The strengths of No Surrender are the realism of the scenes in the prison & the humour of some of the scenes. The scene where three women dressed in suffragette colours attempt to bail up a couple of Cabinet ministers at a country church service is very funny. The contrast between the demure young girls & the horror of the Ministers as they slink out of church to avoid the women & their petition is very amusing. One of the men doesn't escape & the women attach themselves to him & virtually frogmarch him down the lane. The chapter where Jenny infiltrates herself into an upper-class household as a maid & tries to present a petition to a politician during a dinner party is also very well-done. The patronising, leering butler is contrasted with a couple of pro-Suffrage footmen who are there to help Jenny.

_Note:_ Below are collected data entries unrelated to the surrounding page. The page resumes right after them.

-- ==== Sys2Proof/Proofs/Pages.lean ====
section
/-! SUPPORT. When a page shows its block: what a publication writes and what it leaves, and which changes
republish a page (R26, R70, R89, R121, R144, R165 to R168). -/

namespace Sys2Proof.Machine

/-! ### The bytes of the pages -/

/-- Of every page but the common page a publication writes the whole region (8.1). -/
theorem Page.owns_iff {pg : Page} (h : pg ≠ .common) (a : Nat) :
    pg.owns a = true ↔ pg.base ≤ a ∧ a < pg.base + pg.size := by
  cases pg with
  | common => exact absurd rfl h
  | _ => simp [Page.owns]

theorem Page.owns_common_iff (a : Nat) :
    Page.common.owns a = true ↔ a < 0x0004 ∨ (0x0006 ≤ a ∧ a < 0x000C) ∨ (0x0010 ≤ a ∧ a < 0x0100) := by
  simp [Page.owns, or_assoc]

/-- The bytes that a publication writes lie in the region of its page (8.1). -/
theorem Page.region_of_owns {pg : Page} {a : Nat} (h : pg.owns a = true) : pg.base ≤ a ∧ a < pg.base + pg.size := by
  by_cases hc : pg = .common
  · subst hc
    have := (Page.owns_common_iff a).mp h
    simp only [Page.base, Page.size]
    omega
  · exact (Page.owns_iff hc a).mp h

/-- The regions of two pages do not meet (8.1). -/
theorem Page.regions_disjoint {p q : Page} (h : p ≠ q) :
    p.base + p.size ≤ q.base ∨ q.base + q.size ≤ p.base := by
  cases p <;> cases q <;> simp only [Page.base, Page.size, ne_eq, Page.dish.injEq, Page.formation.injEq,
    Page.zone.injEq, Page.lockEntry.injEq, Fin.ext_iff, not_true_eq_false] at h ⊢ <;> omega

theorem Page.owns_other {p q : Page} (h : q ≠ p) {a : Nat} (hq : q.owns a = true) : p.owns a = false := by
  by_contra hp
  have hp := Page.region_of_owns (by simpa using hp)
  have hq := Page.region_of_owns hq
  have := Page.regions_disjoint h
  omega

/-- Every page but the common page lies above the slate and below the trail (8.1). -/
theorem Page.region_of_ne_common {pg : Page} (h : pg ≠ .common) : 0x1100 ≤ pg.base ∧ pg.base + pg.size ≤ 0x3000 := by
  cases pg <;> simp only [Page.base, Page.size, ne_eq, not_true_eq_false] at h ⊢ <;> omega

/-- The bytes of a page are none of the slate, of the trail, or of the words that the site computer writes among
those of the common page (8.1). -/
theorem Page.owns_bounds {pg : Page} {a : Nat} (h : pg.owns a = true) :
    a < 0x0004 ∨ (0x0006 ≤ a ∧ a < 0x000C) ∨ (0x0010 ≤ a ∧ a < 0x0100) ∨ (0x1100 ≤ a ∧ a < 0x3000) := by
  by_cases hc : pg = .common
  · subst hc
    have := (Page.owns_common_iff a).mp h
    omega
  · have := Page.region_of_ne_common hc
    have := Page.region_of_owns h
    omega

theorem Page.owns_not_trail {pg : Page} {a : Nat} (h : pg.owns a = true) : inTrail a = false := by
  have := Page.owns_bounds h
  simp only [inTrail, Bool.and_eq_false_imp, decide_eq_true_eq, decide_eq_false_iff_not]
  omega

theorem Page.owns_not_answer {pg : Page} {a : Nat} (h : pg.owns a = true) : inAnswerOrState a = false := by
  have := Page.owns_bounds h
  simp only [inAnswerOrState, Bool.and_eq_false_imp, Bool.and_eq_true, decide_eq_true_eq]
  omega

/-! ### Pages that read as before -/

@[simp] theorem SamePage.refl (pg : Page) (x : Exchange) : SamePage pg x x := ⟨rfl, fun _ _ => rfl⟩

theorem SamePage.trans {pg : Page} {x y z : Exchange} (h1 : SamePage pg x y) (h2 : SamePage pg y z) :
    SamePage pg x z := by
  obtain ⟨e1, m1⟩ := h1
  obtain ⟨e2, m2⟩ := h2
  exact ⟨e2.trans e1, fun a ha => (m2 a ha).trans (m1 a ha)⟩

/-- Bytes written outside the bytes of a page leave it as it was. -/
theorem samePage_of_writeBytes {pg : Page} {x y : Exchange} (addr : Nat) (bs : List Byte)
    (he : y.editions = x.editions) (hm : y.mem = x.mem.writeBytes addr bs)
    (h : ∀ a, pg.owns a = true → a < addr ∨ addr + bs.length ≤ a) : SamePage pg x y := by
  refine ⟨by rw [he], fun a ha => ?_⟩
  rw [hm]
  exact Memory.read_writeBytes_outside _ (h a ha)

/-- What a page other than the common page holds: its EDITION and the fields of its block (R167). -/
theorem holds_iff {pg : Page} (h : pg ≠ .common) (p : Part) (b : Blocks) :
    Holds p pg b ↔
      p.xm.mem.readBytes pg.base pg.size = word16 (p.xm.editions.get pg) ++ pageBytes pg b := by
  cases pg with
  | common => exact absurd rfl h
  | _ => rfl
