/-- What waits and what has been handed on is no part of it. -/
theorem atRest_boxes (d : DishId) (b : Blocks) (i : List Message) (o : List Output) :
    ({ b with inbox := i, out := o } : Blocks).atRest d = { b.atRest d with inbox := i, out := o } := by
  have hu : usesGrant d { b with inbox := i, out := o } = usesGrant d b := rfl
  unfold Blocks.atRest
  rw [hu]
  split <;> rfl

theorem Blocks.without_inbox {b : Blocks} {o : List Output} (h : b.inbox = []) :
    { b with inbox := [], out := o } = { b with out := o } := by rw [← h]

/-- The grant table alone says what a dish at rest gives back. -/
theorem restOutputs_congr {d : DishId} {b c : Blocks} (h : c.fa = b.fa) : restOutputs d c = restOutputs d b := by
  unfold restOutputs usesGrant returnOutputs Blocks.withoutGrant
  rw [h]

theorem markedPages_restOutputs (d : DishId) (b : Blocks) :
    ∀ pg ∈ markedPages (restOutputs d b), pg = .power ∨ pg = .common := by
  unfold restOutputs returnOutputs
  split_ifs <;> simp [markedPages]

theorem markedPages_append (l m : List Output) : markedPages (l ++ m) = markedPages l ++ markedPages m :=
  List.filterMap_append

/-- A command that changes the record of one dish and has it give back what it holds at rest. -/
theorem rest_leaves {F : Blocks → Blocks} {s : State} {d : DishId} {g : Dish → Dish} {n : Nat}
    (hq : s.part.blocks.QuietBut none)
    (hF : F s.part.blocks = restGrant d ((s.part.blocks.runTo n).modDish d g))
    (hgrant : usesGrant d (s.part.blocks.runTo n) = true → ReturnsQuietly d (s.part.blocks.runTo n))
    (hr : (g (s.part.blocks.dish d)).reasons = (s.part.blocks.dish d).reasons)
    (hsc : (g (s.part.blocks.dish d)).score = (s.part.blocks.dish d).score)
    (hn : (g (s.part.blocks.dish d)).nextAction = (s.part.blocks.dish d).nextAction) :
    Leaves (actBlocks F s) s (((s.part.blocks.runTo n).modDish d g).atRest d) s.part.xm
      (restOutputs d (s.part.blocks.runTo n)) [.dish d, .power, .common] := by
  have still : Still none (((s.part.blocks.runTo n).modDish d g).atRest d) :=
    ((hq.still.runTo n).modDish d hr).atRest d
  obtain ⟨hi, ho, -⟩ := hq
  have hout : ((s.part.blocks.runTo n).modDish d g).out = [] := ho
  have hinbox : (((s.part.blocks.runTo n).modDish d g).atRest d).inbox = [] := (atRest_inbox _ _).trans hi
  have quiet : usesGrant d ((s.part.blocks.runTo n).modDish d g) = true →
      ReturnsQuietly d ((s.part.blocks.runTo n).modDish d g) := by
    intro hu
    obtain ⟨h1, h2, h3⟩ := hgrant hu
    refine ⟨h1, h2, ?_⟩
    rw [Blocks.modDish_dish_self]
    exact hn.trans h3
  refine actBlocks_leaves_untouched ?_ ((atRest_out _ _).trans hout) (fun pg hp => ?_) (fun pg hp => ?_)
    (.inl (by simp))
  · rw [hF, restGrant_eq quiet, hout, restOutputs_congr (Blocks.modDish_fa _ _ _)]
    exact settle_outs _ still hinbox _
  · rcases markedPages_restOutputs _ _ pg hp with rfl | rfl <;> simp
  · simp only [List.mem_cons, not_or] at hp
    exact ((untouched_runTo pg n _).trans (untouched_modDish hp.1 hsc)).trans (untouched_atRest hp.1 _)
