/-! ### A slot that is cut without a take (R174) -/

/-- A sweep that finds one slot to cut answers it. -/
theorem takePhase_cut {n : BitVec 32} {p : Part} {slot : SlotId} (hq : p.blocks.Quiet) (hn : SweptMarks n p.xm)
    (hstate : slotState slot p.xm.mem = some .cutAsked) (hfree : isHeld p.xm slot = false)
    (hmark : p.xm.answerMarks.getLsbD slot.val = false) (hothers : ∀ k, k ≠ slot → PassedOver p.xm k) :
    takePhase p = run (fun b => b.answer slot (plainAnswer .endedCut)) (p.withMarks n) := by
  generalize hcut : run (fun b => b.answer slot (plainAnswer .endedCut)) (p.withMarks n) = q
  have still := hq.still none
  obtain ⟨inbox, out, -⟩ := hq
  have handed : settle p.blocks (p.blocks.answer slot (plainAnswer .endedCut)) = { p.blocks with out :=
      [.answer slot (plainAnswer .endedCut) p.blocks.clock.time p.blocks.clock.valid] } := by
    refine (settle_outs p.blocks still inbox (p.blocks.answer slot (plainAnswer .endedCut)).out).trans ?_
    rw [Blocks.answer_out, out]
    rfl
  obtain ⟨-, same⟩ := run_leaves (F := fun b => b.answer slot (plainAnswer .endedCut)) (p := p.withMarks n)
    (pages := []) handed out (by simp [markedPages]) (fun pg _ => Untouched.refl pg _)
    (.inr (commonPublications_zero rfl rfl rfl rfl))
  rw [hcut] at same
  have cutSlot : sweepCut slot (p.withMarks n) = q := by
    refine (if_pos ⟨hstate, hfree, ?_⟩).trans hcut
    show n.getLsbD slot.val = false
    rw [hn slot, hmark, Bool.false_and]
  have answered : slotState slot q.xm.mem = some .answered := by
    rw [(same.sameSlot slot).state]
    exact slotState_takeOutputs_answer p.blocks [] slot _ _ _ _
  have passed : ∀ k, PassedOver q.xm k := by
    intro k
    by_cases hk : k = slot
    · rw [hk]
      exact ⟨by rw [answered]; decide, fun cut => by rw [answered] at cut; cases cut⟩
    · have before : PassedOver (p.withMarks n).xm k := ⟨(hothers k hk).1, fun cut => by
        have shown : slotState k p.xm.mem = some .cutAsked := cut
        show n.getLsbD k.val = true
        rw [hn k, (hothers k hk).2 shown, losesMark, shown]
        rfl⟩
      refine before.after same fun h => absurd h ?_
      simpa [Output.answers] using fun e => hk (Eq.symm e)
  have swept : allSlots.foldl (fun q s => sweepCut s q) (p.withMarks n) = q :=
    foldl_once (mem_allSlots slot) (fun k hk => sweepCut_uncut (hn.uncut (hothers k hk).uncut)) cutSlot
      fun k => sweepCut_uncut (passed k).uncut
  rw [takePhase_eq hn, swept, candidates_none fun k => (passed k).untaken]
  rfl

/-! ### A held order that ends (R173, R178) -/

/-- The entry of an abandoned order (R178). -/
def abandonedEntry (h : HeldOrder) (b : Blocks) : Output :=
  .trail (.orderAbandoned h.slot h.order.body.verb.toNat h.order.post h.formation) b.clock.time b.clock.valid

/-- What a sweep makes of the one held order by the state of its slot: ended by a cut, or lost, and then taken anew
where its slot is PLACED (R173, R178). -/
def EndsHeld (sweeps : Result) (s : State) (p : Part) (m : BitVec 32) (h : HeldOrder) (ifCut : Blocks)
    (entries : List Output) (a : Answer) (ifLost : Blocks) (pages : List Page) : Prop :=
  (slotState h.slot p.xm.mem = some .cutAsked → Leaves sweeps s ifCut { p.xm with answerMarks := m }
      (entries ++ [.answer h.slot a p.blocks.clock.time p.blocks.clock.valid]) pages)
  ∧ (slotState h.slot p.xm.mem = some .empty ∨ slotState h.slot p.xm.mem = some .answered
      ∨ slotState h.slot p.xm.mem = none →
    Leaves sweeps s ifLost { p.xm with answerMarks := m, heldList := [] } [abandonedEntry h p.blocks]
      (.common :: pages))
  ∧ (slotState h.slot p.xm.mem = some .placed → ∃ q : Part, q.blocks = ifLost
      ∧ SameButPages (.common :: pages)
        (takeOutputs ifLost [abandonedEntry h p.blocks] { p.xm with answerMarks := m, heldList := [] }) q.xm
      ∧ sweeps = .next { s with part := takeOrder h.slot (orderAt h.slot p.xm.mem) q })

section
variable {seen : List Outside} {s : State} {p : Part} {m : BitVec 32} {h : HeldOrder} {pages : List Page}

theorem sweep_held (hheld : p.xm.heldList = [h]) : sweep p = takePhase (sweepHeld h p) := by
  rw [sweep_eq, hheld]
  rfl

theorem isHeld_self (hheld : p.xm.heldList = [h]) : p.xm.heldList.any (fun g => g.slot == h.slot) = true := by
  rw [hheld]
  simp

/-- A held order whose slot is CUT_ASKED is ended by its owner and answered (R173). -/
theorem heldCut_leaves {b : Blocks} {entries : List Output} {a : Answer} {t : ArrayTime} {v : Bool}
    (hsee : see seen s.part = some p) (hready : p.xm.ready = true) (hheld : p.xm.heldList = [h])
    (hm : ∀ k : SlotId, m.getLsbD k.val = (p.xm.answerMarks.getLsbD k.val && slotState k p.xm.mem != some .empty))
    (hothers : ∀ k, k ≠ h.slot → PassedOver p.xm k) (hstate : slotState h.slot p.xm.mem = some .cutAsked)
    (hF : settle p.blocks (endOrder h (some .endedCut) p.blocks) = { b with out := entries ++ [.answer h.slot a t v] })
    (hentries : ∀ k, entries.any (Output.answers k) = false) (ho : b.out = [])
    (hp : ∀ pg ∈ markedPages entries, pg ∈ pages) (ht : ∀ pg, pg ∉ pages → Untouched pg p.blocks b)
    (hc : Page.common ∈ pages ∨ commonPublications p ⟨{ b with out := entries ++ [.answer h.slot a t v] }, p.xm⟩ = 0) :
    Leaves (exec (.nudgeSweep seen) s) s b { p.xm with answerMarks := m }
      (entries ++ [.answer h.slot a t v]) pages := by
  generalize hq : run (endOrder h (some .endedCut)) p = q
  obtain ⟨blocks, same⟩ := run_leaves (F := endOrder h (some .endedCut)) hF ho
    (by rw [markedPages_append]; simpa [markedPages] using hp) ht hc
  rw [hq] at blocks same
  have ended : sweepHeld h p = q := by
    rw [sweepHeld, if_pos (isHeld_self hheld), hstate]
    exact hq
  have answers : ∀ k, (entries ++ [Output.answer h.slot a t v]).any (Output.answers k) = (h.slot == k) := by
    intro k
    rw [List.any_append, hentries k]
    simp [Output.answers]
  have answered : slotState h.slot q.xm.mem = some .answered := by
    rw [(same.sameSlot h.slot).state]
    exact slotState_takeOutputs_answer b entries h.slot a t v p.xm
  have shown : ∀ k, (entries ++ [Output.answer h.slot a t v]).any (Output.answers k) = true →
      slotState k q.xm.mem = some .answered := by
    intro k hk
    rw [answers k, beq_iff_eq] at hk
    exact hk ▸ answered
  have free : q.xm.heldList = [] := by
    rw [same.heldList, takeOutputs_heldList, hheld]
    refine List.filter_eq_nil_iff.mpr fun g hg hall => ?_
    rw [List.mem_singleton.mp hg, List.all_append, Bool.and_eq_true] at hall
    simp [Output.answers] at hall
  have passed : ∀ k, PassedOver q.xm k := by
    intro k
    by_cases hk : k = h.slot
    · rw [hk]
      exact ⟨by rw [answered]; decide, fun cut => by rw [answered] at cut; cases cut⟩
    · exact (hothers k hk).after same (shown k)
  have swept := SweptMarks.after same free hm shown
  rw [exec_nudgeSweep hsee hready, sweep_held hheld, ended,
    takePhase_idle swept (fun k => (passed k).uncut) fun k => (passed k).untaken]
  refine ⟨_, rfl, rfl, blocks, ?_⟩
  have marked := same.withMarks ((entries ++ [Output.answer h.slot a t v]).foldl Output.mark m)
  rw [← takeOutputs_withMarks] at marked
  exact marked

/-- A held order whose slot shows neither TAKEN nor CUT_ASKED is abandoned (R173, R178). -/
theorem heldLost {b : Blocks} (hheld : p.xm.heldList = [h])
    (hm : ∀ k : SlotId, m.getLsbD k.val = (p.xm.answerMarks.getLsbD k.val && slotState k p.xm.mem != some .empty))
    (hothers : ∀ k, k ≠ h.slot → PassedOver p.xm k) (htaken : slotState h.slot p.xm.mem ≠ some .taken)
    (hcut : slotState h.slot p.xm.mem ≠ some .cutAsked)
    (hF : settle p.blocks ((endOrder h none p.blocks).trail
      (.orderAbandoned h.slot h.order.body.verb.toNat h.order.post h.formation))
      = { b with out := [abandonedEntry h p.blocks] })
    (ho : b.out = []) (ht : ∀ pg, pg ∉ pages → Untouched pg p.blocks b) :
    ∃ q : Part, q.blocks = b
      ∧ SameButPages (.common :: pages)
        (takeOutputs b [abandonedEntry h p.blocks] { p.xm with answerMarks := m, heldList := [] }) (q.withMarks m).xm
      ∧ sweepHeld h p = q ∧ SweptMarks m q.xm ∧ (∀ k, k ≠ h.slot → PassedOver q.xm k) ∧ q.xm.heldList = []
      ∧ slotState h.slot q.xm.mem = slotState h.slot p.xm.mem ∧ orderAt h.slot q.xm.mem = orderAt h.slot p.xm.mem := by
  generalize hp : p.modXm (fun x => { x with heldList := [] }) = p0
  generalize hq : run (fun b => (endOrder h none b).trail
    (.orderAbandoned h.slot h.order.body.verb.toNat h.order.post h.formation)) p0 = q
  obtain ⟨blocks, same⟩ := run_leaves (F := fun b => (endOrder h none b).trail
    (.orderAbandoned h.slot h.order.body.verb.toNat h.order.post h.formation)) (p := p0) (pages := .common :: pages)
    (by rw [← hp]; exact hF) ho (by simp [markedPages, abandonedEntry])
    (fun pg hpg => by rw [← hp]; exact ht pg fun e => hpg (List.mem_cons_of_mem _ e)) (.inl (by simp))
  rw [hq] at blocks same
  have unanswered : ∀ k, [abandonedEntry h p.blocks].any (Output.answers k) = false := fun _ => rfl
  have dropped : p.xm.heldList.filter (fun g => g.slot != h.slot) = [] := by
    rw [hheld]
    simp
  have abandoned : sweepHeld h p = q := by
    have lost : abandonSlot h p = q := by
      rw [abandonSlot, ← hq, ← hp]
      dsimp only [Part.modXm]
      rw [dropped]
    unfold sweepHeld
    rw [if_pos (isHeld_self hheld)]
    split
    · next taken => exact absurd taken htaken
    · next cut => exact absurd cut hcut
    all_goals exact lost
  have free : q.xm.heldList = [] := by
    rw [same.heldList, takeOutputs_heldList, ← hp]
    rfl
  have slot := (sameSlot_takeOutputs (answers_false (unanswered h.slot)) b p0.xm).trans (same.sameSlot h.slot)
  have passed : ∀ k, k ≠ h.slot → PassedOver q.xm k := by
    intro k hk
    refine PassedOver.after (x := p0.xm) ?_ same fun e => absurd e (by rw [unanswered k]; decide)
    rw [← hp]
    exact hothers k hk
  have swept : SweptMarks m q.xm :=
    SweptMarks.after same free (by rw [← hp]; exact hm) fun k e => absurd e (by rw [unanswered k]; decide)
  have marked := same.withMarks m
  refine ⟨q, blocks, ?_, abandoned, swept, passed, free, ?_, ?_⟩
  · rw [← hp] at marked
    have moved := takeOutputs_withMarks b [abandonedEntry h p.blocks] m { p.xm with heldList := [] }
    exact moved ▸ marked
  · rw [slot.state, ← hp]
    rfl
  · rw [slot.order, ← hp]
    rfl

/-- The three ways in which a sweep ends the one held order (R173, R178). -/
theorem endsHeld_of_settles {ifCut ifLost : Blocks} {entries : List Output} {a : Answer}
    (hsee : see seen s.part = some p) (hready : p.xm.ready = true) (hheld : p.xm.heldList = [h])
    (hm : ∀ k : SlotId, m.getLsbD k.val = (p.xm.answerMarks.getLsbD k.val && slotState k p.xm.mem != some .empty))
    (hothers : ∀ k, k ≠ h.slot → PassedOver p.xm k)
    (hcut : settle p.blocks (endOrder h (some .endedCut) p.blocks)
      = { ifCut with out := entries ++ [.answer h.slot a p.blocks.clock.time p.blocks.clock.valid] })
    (hentries : ∀ k, entries.any (Output.answers k) = false) (hpages : ∀ pg ∈ markedPages entries, pg ∈ pages)
    (hcutOut : ifCut.out = []) (htCut : ∀ pg, pg ∉ pages → Untouched pg p.blocks ifCut)
    (hc : Page.common ∈ pages ∨ commonPublications p ⟨{ ifCut with
      out := entries ++ [.answer h.slot a p.blocks.clock.time p.blocks.clock.valid] }, p.xm⟩ = 0)
    (hlost : settle p.blocks ((endOrder h none p.blocks).trail
      (.orderAbandoned h.slot h.order.body.verb.toNat h.order.post h.formation))
      = { ifLost with out := [abandonedEntry h p.blocks] })
    (hlostOut : ifLost.out = []) (htLost : ∀ pg, pg ∉ pages → Untouched pg p.blocks ifLost) :
    EndsHeld (exec (.nudgeSweep seen) s) s p m h ifCut entries a ifLost pages := by
  refine ⟨fun cut => heldCut_leaves hsee hready hheld hm hothers cut hcut hentries hcutOut hpages htCut hc,
    fun shown => ?_, fun placed => ?_⟩
  · have taken : slotState h.slot p.xm.mem ≠ some .taken := by rcases shown with e | e | e <;> rw [e] <;> decide
    have cut : slotState h.slot p.xm.mem ≠ some .cutAsked := by rcases shown with e | e | e <;> rw [e] <;> decide
    have placed : slotState h.slot p.xm.mem ≠ some .placed := by rcases shown with e | e | e <;> rw [e] <;> decide
    obtain ⟨q, blocks, same, abandoned, swept, passed, -, state, -⟩ :=
      heldLost hheld hm hothers taken cut hlost hlostOut htLost
    have all : ∀ k, PassedOver q.xm k := by
      intro k
      by_cases hk : k = h.slot
      · rw [hk]
        exact ⟨state ▸ placed, fun e => absurd (state ▸ e) cut⟩
      · exact passed k hk
    rw [exec_nudgeSweep hsee hready, sweep_held hheld, abandoned,
      takePhase_idle swept (fun k => (all k).uncut) fun k => (all k).untaken]
    exact ⟨_, rfl, rfl, blocks, same⟩
  · obtain ⟨q, blocks, same, abandoned, swept, passed, free, state, order⟩ :=
      heldLost hheld hm hothers (by rw [placed]; decide) (by rw [placed]; decide) hlost hlostOut htLost
    have uncut : ∀ k, Uncut q.xm k := by
      intro k cut
      by_cases hk : k = h.slot
      · rw [hk, state, placed] at cut
        cases cut
      · exact fun _ => (passed k hk).2 cut
    have candidate : ¬ Untaken q.xm h.slot := fun e => by
      have := e (state.trans placed)
      rw [isHeld, free] at this
      cases this
    refine ⟨q.withMarks m, blocks, same, ?_⟩
    rw [exec_nudgeSweep hsee hready, sweep_held hheld, abandoned,
      takePhase_placed swept uncut candidate fun k hk => (passed k hk).untaken, order]

end

end Sys2Proof.Machine
end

The main drawback of the book as a novel is that the characters declaim speeches rather than have conversations. The characters represent a predictable spectrum of belief from the contemptuous men to the heroic women. Every scene is turned into an opportunity for an argument between the mostly male opponents of suffrage & the determined suffragettes. I also found the love story of Jenny & Joe pretty unbelievable & unnecessary. The value of the book is in the portrayal of the Cause not the characters & as it's one of the few novels about Suffragettes, it's worthwhile reading for anyone interested in the struggle for the vote or women's history of the period.

2 comments:

  1. Despite the declaiming, this novel looks like a great read if you are interested in social history. And I had not heard of it. Thanks.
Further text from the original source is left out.